### WORK REQUEST
Go through the records below and report each line with "polled" in it.

= = = = =

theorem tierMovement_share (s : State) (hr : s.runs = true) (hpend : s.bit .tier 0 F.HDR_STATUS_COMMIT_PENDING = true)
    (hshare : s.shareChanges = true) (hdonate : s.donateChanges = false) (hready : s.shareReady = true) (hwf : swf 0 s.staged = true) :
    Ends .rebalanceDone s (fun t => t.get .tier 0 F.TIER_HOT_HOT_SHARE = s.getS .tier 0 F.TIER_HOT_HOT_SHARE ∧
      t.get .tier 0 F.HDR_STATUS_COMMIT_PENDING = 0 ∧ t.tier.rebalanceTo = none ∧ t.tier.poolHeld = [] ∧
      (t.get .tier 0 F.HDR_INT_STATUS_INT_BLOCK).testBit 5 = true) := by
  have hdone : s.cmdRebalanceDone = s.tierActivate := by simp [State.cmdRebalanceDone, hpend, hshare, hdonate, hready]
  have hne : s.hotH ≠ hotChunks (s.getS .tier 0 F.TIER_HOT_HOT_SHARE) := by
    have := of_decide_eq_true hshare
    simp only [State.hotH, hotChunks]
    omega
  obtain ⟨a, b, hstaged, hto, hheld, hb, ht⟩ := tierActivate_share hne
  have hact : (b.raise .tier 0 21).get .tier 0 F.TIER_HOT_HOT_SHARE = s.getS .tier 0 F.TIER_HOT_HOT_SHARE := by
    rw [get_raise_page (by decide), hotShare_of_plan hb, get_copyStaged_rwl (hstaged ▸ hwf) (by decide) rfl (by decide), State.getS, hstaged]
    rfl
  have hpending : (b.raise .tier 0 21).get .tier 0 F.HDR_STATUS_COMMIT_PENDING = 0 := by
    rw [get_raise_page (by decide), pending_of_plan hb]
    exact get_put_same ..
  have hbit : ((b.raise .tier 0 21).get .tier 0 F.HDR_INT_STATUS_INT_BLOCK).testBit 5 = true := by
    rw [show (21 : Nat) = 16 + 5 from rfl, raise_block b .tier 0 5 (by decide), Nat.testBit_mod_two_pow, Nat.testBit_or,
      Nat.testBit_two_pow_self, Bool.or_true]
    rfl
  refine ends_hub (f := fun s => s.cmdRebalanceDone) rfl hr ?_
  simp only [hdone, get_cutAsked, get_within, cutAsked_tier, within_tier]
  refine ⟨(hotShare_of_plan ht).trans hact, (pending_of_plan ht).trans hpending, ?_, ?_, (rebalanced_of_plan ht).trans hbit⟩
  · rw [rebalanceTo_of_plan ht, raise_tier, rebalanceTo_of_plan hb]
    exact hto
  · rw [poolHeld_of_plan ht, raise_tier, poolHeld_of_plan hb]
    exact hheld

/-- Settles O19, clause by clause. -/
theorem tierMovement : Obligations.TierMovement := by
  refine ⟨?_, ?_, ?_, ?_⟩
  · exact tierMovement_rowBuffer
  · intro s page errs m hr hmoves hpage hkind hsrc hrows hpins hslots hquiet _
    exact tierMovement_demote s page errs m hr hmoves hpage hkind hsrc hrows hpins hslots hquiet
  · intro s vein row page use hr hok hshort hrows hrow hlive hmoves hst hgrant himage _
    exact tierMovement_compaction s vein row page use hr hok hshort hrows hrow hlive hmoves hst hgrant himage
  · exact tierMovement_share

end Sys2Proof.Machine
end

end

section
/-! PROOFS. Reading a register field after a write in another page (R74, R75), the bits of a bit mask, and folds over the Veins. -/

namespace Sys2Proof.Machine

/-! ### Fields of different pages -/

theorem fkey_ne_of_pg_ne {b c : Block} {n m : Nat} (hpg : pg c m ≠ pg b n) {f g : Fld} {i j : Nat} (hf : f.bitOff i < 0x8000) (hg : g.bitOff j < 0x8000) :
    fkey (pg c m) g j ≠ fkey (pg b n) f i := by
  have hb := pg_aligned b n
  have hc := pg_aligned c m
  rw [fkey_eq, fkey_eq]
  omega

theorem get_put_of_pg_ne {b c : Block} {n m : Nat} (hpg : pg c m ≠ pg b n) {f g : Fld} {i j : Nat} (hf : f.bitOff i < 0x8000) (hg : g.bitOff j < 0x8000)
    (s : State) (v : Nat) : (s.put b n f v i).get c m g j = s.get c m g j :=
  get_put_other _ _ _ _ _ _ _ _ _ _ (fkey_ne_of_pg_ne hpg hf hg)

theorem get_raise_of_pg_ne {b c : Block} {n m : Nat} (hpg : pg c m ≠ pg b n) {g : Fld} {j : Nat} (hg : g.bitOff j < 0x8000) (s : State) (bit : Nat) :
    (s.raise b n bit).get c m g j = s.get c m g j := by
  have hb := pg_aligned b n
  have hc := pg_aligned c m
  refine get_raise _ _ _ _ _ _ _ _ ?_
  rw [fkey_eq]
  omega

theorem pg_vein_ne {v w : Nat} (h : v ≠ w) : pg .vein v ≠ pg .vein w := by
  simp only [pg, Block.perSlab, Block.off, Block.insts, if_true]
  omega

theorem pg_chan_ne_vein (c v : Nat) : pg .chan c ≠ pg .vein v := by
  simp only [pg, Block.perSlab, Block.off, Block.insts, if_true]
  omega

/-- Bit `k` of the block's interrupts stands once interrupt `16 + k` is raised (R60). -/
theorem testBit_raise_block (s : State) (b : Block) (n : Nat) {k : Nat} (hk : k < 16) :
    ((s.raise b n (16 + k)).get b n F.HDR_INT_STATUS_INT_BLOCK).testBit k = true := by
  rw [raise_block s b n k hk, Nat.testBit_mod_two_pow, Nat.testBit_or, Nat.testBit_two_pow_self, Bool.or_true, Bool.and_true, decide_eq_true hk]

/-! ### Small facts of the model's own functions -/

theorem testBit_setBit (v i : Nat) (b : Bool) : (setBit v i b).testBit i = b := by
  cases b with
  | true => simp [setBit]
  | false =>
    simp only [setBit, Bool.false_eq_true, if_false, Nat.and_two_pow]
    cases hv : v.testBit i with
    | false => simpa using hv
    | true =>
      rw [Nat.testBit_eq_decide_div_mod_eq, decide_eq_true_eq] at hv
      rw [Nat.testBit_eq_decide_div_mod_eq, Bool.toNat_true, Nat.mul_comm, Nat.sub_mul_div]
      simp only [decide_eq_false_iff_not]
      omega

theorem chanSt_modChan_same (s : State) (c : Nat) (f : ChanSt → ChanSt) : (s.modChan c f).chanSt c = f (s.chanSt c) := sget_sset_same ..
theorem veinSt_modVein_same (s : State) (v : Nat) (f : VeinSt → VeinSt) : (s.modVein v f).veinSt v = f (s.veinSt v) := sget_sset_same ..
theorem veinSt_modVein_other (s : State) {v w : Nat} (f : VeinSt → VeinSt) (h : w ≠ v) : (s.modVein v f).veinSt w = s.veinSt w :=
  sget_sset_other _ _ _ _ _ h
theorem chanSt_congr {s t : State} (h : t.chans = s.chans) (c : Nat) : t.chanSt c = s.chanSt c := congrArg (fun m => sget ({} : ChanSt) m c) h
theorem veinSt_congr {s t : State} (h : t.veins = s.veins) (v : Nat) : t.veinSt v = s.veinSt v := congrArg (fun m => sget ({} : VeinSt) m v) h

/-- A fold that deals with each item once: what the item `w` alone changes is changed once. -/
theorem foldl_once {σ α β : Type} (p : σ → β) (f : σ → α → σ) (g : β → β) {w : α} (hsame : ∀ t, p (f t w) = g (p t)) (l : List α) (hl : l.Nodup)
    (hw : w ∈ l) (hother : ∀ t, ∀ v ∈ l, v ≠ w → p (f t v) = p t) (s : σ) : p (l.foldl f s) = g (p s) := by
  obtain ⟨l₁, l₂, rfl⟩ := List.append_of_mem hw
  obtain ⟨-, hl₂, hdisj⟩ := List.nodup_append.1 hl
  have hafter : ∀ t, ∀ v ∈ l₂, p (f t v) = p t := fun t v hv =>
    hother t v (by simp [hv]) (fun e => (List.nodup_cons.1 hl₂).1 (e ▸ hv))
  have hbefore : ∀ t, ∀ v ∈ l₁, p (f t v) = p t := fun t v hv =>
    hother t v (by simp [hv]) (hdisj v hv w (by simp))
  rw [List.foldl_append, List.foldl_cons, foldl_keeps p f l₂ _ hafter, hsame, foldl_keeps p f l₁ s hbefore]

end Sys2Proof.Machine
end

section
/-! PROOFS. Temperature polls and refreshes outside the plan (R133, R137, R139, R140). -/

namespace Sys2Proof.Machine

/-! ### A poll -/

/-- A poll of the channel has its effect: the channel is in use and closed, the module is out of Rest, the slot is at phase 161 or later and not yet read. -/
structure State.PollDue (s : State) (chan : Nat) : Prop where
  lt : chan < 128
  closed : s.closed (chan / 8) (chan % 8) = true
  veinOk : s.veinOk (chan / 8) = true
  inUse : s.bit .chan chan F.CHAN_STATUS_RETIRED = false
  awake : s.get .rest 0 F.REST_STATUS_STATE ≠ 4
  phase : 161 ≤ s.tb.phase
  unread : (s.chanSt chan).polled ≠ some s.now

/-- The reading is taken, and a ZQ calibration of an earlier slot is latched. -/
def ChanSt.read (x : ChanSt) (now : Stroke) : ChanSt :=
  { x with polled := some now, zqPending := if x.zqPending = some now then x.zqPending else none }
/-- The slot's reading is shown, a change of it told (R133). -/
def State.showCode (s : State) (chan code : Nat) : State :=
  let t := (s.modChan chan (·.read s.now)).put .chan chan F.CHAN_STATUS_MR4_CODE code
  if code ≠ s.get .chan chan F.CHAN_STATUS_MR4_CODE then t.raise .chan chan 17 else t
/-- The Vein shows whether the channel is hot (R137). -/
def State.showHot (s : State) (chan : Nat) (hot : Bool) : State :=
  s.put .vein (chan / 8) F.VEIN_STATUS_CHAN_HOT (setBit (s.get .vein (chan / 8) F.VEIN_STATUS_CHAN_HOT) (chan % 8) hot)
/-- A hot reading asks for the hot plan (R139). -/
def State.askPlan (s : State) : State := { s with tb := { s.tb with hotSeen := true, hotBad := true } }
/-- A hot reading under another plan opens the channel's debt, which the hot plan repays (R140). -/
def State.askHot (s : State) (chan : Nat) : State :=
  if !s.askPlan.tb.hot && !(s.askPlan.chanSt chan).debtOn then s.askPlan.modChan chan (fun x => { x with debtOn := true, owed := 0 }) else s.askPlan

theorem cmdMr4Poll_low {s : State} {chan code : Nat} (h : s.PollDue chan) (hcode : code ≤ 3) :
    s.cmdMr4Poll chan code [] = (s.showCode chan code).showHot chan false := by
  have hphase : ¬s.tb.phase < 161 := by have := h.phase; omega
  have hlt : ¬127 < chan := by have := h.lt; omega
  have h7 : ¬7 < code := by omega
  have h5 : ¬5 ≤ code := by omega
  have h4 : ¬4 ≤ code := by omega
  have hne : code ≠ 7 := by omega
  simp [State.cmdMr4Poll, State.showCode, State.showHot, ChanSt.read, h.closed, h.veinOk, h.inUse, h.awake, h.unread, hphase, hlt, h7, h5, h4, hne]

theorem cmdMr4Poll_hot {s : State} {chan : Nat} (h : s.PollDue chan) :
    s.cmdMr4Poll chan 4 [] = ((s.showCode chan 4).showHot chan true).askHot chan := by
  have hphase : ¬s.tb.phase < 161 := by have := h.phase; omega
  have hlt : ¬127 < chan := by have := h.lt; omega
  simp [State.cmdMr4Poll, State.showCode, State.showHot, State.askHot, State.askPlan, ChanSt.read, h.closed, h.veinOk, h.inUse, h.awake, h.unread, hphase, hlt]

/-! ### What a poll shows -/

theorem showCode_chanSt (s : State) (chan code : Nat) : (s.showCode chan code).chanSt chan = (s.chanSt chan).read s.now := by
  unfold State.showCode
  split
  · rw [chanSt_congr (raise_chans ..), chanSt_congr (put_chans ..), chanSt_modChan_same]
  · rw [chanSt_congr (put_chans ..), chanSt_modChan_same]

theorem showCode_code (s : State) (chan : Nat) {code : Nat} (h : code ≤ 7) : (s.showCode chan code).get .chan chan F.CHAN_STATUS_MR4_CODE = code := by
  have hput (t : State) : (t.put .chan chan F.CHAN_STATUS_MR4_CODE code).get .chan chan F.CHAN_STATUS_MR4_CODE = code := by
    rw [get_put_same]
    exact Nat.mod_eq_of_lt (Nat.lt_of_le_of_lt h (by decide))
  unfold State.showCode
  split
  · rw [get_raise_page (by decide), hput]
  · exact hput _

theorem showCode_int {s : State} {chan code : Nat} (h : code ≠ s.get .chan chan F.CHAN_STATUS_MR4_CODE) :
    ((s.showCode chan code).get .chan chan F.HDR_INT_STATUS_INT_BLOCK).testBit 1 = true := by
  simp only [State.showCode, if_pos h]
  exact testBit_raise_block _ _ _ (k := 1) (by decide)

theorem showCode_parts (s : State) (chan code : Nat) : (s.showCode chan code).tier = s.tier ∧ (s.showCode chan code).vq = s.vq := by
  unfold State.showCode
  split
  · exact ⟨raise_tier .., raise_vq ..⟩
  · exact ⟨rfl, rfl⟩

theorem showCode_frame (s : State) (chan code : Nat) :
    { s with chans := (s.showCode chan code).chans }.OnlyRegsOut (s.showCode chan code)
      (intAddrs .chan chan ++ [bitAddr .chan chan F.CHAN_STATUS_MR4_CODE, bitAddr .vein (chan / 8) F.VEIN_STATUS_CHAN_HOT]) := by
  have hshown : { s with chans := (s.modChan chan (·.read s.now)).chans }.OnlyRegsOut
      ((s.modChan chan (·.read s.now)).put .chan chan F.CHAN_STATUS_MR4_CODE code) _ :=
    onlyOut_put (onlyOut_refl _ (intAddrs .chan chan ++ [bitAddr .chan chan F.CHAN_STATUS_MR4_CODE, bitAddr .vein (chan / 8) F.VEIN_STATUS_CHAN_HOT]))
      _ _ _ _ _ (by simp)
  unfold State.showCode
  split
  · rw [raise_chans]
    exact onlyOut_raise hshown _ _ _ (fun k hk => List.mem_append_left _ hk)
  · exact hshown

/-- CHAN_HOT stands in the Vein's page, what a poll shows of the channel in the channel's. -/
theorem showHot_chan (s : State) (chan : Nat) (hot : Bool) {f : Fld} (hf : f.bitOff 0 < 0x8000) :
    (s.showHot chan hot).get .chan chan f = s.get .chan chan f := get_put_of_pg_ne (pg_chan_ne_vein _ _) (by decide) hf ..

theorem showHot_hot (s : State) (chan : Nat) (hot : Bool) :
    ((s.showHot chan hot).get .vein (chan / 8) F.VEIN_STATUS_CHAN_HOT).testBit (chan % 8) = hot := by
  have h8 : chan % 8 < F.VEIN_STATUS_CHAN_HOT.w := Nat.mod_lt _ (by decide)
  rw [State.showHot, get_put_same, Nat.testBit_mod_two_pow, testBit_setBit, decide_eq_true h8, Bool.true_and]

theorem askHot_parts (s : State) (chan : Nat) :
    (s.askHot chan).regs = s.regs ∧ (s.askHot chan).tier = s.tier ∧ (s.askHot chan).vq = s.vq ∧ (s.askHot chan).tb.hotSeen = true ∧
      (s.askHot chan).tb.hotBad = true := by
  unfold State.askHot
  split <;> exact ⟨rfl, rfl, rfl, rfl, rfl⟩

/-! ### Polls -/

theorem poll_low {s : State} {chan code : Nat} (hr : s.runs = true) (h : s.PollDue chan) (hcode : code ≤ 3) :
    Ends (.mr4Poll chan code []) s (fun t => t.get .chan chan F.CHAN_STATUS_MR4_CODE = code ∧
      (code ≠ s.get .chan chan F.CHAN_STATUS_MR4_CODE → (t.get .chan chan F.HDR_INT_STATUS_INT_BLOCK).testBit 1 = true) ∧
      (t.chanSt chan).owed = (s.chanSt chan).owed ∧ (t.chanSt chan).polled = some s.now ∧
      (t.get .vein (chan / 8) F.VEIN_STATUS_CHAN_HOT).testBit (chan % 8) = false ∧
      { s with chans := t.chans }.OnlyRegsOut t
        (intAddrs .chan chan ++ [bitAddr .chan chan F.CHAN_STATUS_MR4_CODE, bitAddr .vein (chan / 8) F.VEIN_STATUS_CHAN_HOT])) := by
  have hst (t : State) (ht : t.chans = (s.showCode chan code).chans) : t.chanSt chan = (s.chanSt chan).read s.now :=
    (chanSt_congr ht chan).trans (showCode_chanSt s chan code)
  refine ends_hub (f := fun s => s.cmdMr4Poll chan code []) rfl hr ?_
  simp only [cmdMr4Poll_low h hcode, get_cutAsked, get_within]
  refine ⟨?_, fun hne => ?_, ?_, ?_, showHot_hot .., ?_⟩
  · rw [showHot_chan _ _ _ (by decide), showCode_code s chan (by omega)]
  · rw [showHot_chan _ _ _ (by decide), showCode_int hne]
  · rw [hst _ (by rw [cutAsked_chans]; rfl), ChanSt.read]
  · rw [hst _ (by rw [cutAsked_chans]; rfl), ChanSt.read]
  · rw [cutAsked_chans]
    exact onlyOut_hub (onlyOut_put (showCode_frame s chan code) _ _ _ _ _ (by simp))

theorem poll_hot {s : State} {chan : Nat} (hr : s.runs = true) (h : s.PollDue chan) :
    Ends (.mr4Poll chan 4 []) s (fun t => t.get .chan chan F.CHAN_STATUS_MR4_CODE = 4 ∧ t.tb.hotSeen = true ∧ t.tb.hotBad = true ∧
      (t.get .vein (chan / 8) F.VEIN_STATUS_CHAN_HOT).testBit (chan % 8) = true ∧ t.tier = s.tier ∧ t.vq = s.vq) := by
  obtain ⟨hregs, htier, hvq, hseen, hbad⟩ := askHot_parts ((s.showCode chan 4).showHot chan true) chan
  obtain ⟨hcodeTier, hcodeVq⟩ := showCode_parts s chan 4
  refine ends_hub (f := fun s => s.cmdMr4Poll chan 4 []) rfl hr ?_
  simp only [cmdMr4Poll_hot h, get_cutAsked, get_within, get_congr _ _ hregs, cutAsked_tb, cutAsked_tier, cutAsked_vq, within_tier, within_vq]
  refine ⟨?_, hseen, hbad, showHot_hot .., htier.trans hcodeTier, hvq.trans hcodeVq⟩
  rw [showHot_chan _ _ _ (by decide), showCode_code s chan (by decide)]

= = = = =

### ANSWER
  unread : (s.chanSt chan).polled ≠ some s.now
  { x with polled := some now, zqPending := if x.zqPending = some now then x.zqPending else none }
      (t.chanSt chan).owed = (s.chanSt chan).owed ∧ (t.chanSt chan).polled = some s.now ∧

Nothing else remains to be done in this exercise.